DATASET ENTRIES

####################

-- ==== Sys2Proof/Machine/Dispatch.lean ====
section
/-! DEFINITION. One arm per command: the meaning of each row of spec/opcode_table.json. -/

namespace Sys2Proof.Machine

/-- The effect of a command on everything but the queue. -/
def exec (i : Instr) (s : State) : Host.Outcome State Fault Refusal :=
  match i with
  | .powerOn => Sys2Proof.Machine.execPowerOn s
  | .resetLine => Sys2Proof.Machine.execResetLine s
  | .frameBegin seat => Sys2Proof.Machine.execFrameBegin seat s
  | .badCommand seat code => Sys2Proof.Machine.execBadCommand seat code s
  | .nop seat => Sys2Proof.Machine.execNop seat s
  | .read seat header => Sys2Proof.Machine.execRead seat header s
  | .readRecord seat phase => Sys2Proof.Machine.execReadRecord seat phase s
  | .write seat header bytes => Sys2Proof.Machine.execWrite seat header bytes s
  | .writeRecord seat bytes => Sys2Proof.Machine.execWriteRecord seat bytes s
  | .pushClaim seat header bytes => Sys2Proof.Machine.execPushClaim seat header bytes s
  | .withdraw seat header bytes => Sys2Proof.Machine.execWithdraw seat header bytes s
  | .withdrawAny seat header bytes => Sys2Proof.Machine.execWithdrawAny seat header bytes s
  | .takeChannel seat header bytes => Sys2Proof.Machine.execTakeChannel seat header bytes s
  | .setChannel seat header bytes => Sys2Proof.Machine.execSetChannel seat header bytes s
  | .releaseChannel seat header bytes => Sys2Proof.Machine.execReleaseChannel seat header bytes s
  | .trip seat header bytes => Sys2Proof.Machine.execTrip seat header bytes s
  | .tripReset seat header bytes => Sys2Proof.Machine.execTripReset seat header bytes s
  | .takeGrant seat header => Sys2Proof.Machine.execTakeGrant seat header s
  | .seizeGrant seat header => Sys2Proof.Machine.execSeizeGrant seat header s
  | .releaseGrant seat header => Sys2Proof.Machine.execReleaseGrant seat header s
  | .commit seat header => Sys2Proof.Machine.execCommit seat header s
  | .discard seat header => Sys2Proof.Machine.execDiscard seat header s
  | .store seat => Sys2Proof.Machine.execStore seat s
  | .setSeat seat header bytes => Sys2Proof.Machine.execSetSeat seat header bytes s
  | .clearCondition seat => Sys2Proof.Machine.execClearCondition seat s
  | .restart seat => Sys2Proof.Machine.execRestart seat s
  | .frameEnd seat cut => Sys2Proof.Machine.execFrameEnd seat cut s
  | .seatSilent seat => Sys2Proof.Machine.execSeatSilent seat s
  | .readingFrame meter burst => Sys2Proof.Machine.execReadingFrame meter burst s
  | .staleDeadline meter => Sys2Proof.Machine.execStaleDeadline meter s
  | .holdTimerExpiry portal => Sys2Proof.Machine.execHoldTimerExpiry portal s
  | .mismatch portal => Sys2Proof.Machine.execMismatch portal s
  | .dwellExpiry portal => Sys2Proof.Machine.execDwellExpiry portal s
  | .claimExpired portal number => Sys2Proof.Machine.execClaimExpired portal number s
  | .rampInterval => Sys2Proof.Machine.execRampInterval s
  | .overlapOnExpiry portal zone => Sys2Proof.Machine.execOverlapOnExpiry portal zone s
  | .overlapOffExpiry portal zone => Sys2Proof.Machine.execOverlapOffExpiry portal zone s
  | .confirmTimeout portal zone => Sys2Proof.Machine.execConfirmTimeout portal zone s
  | .fireInputChange portal high => Sys2Proof.Machine.execFireInputChange portal high s
  | .debounceExpiry portal => Sys2Proof.Machine.execDebounceExpiry portal s
  | .frameSent line => Sys2Proof.Machine.execFrameSent line s
  | .statusReply line burst => Sys2Proof.Machine.execStatusReply line burst s
  | .replyWindowExpiry line => Sys2Proof.Machine.execReplyWindowExpiry line s
  | .adoption portal => Sys2Proof.Machine.execAdoption portal s
  | .storeWriteEnd verified => Sys2Proof.Machine.execStoreWriteEnd verified s

end Sys2Proof.Machine
end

####################

WORK TO COMPLETE
When you reach the line that contains "Sys2Proof.Machine.execReplyWindowExpiry line s" in the material above, please copy it and every line after it exactly, stopping only at the last line.

RESULT FOR THIS EXERCISE
  | .replyWindowExpiry line => Sys2Proof.Machine.execReplyWindowExpiry line s
  | .adoption portal => Sys2Proof.Machine.execAdoption portal s
  | .storeWriteEnd verified => Sys2Proof.Machine.execStoreWriteEnd verified s

end Sys2Proof.Machine
end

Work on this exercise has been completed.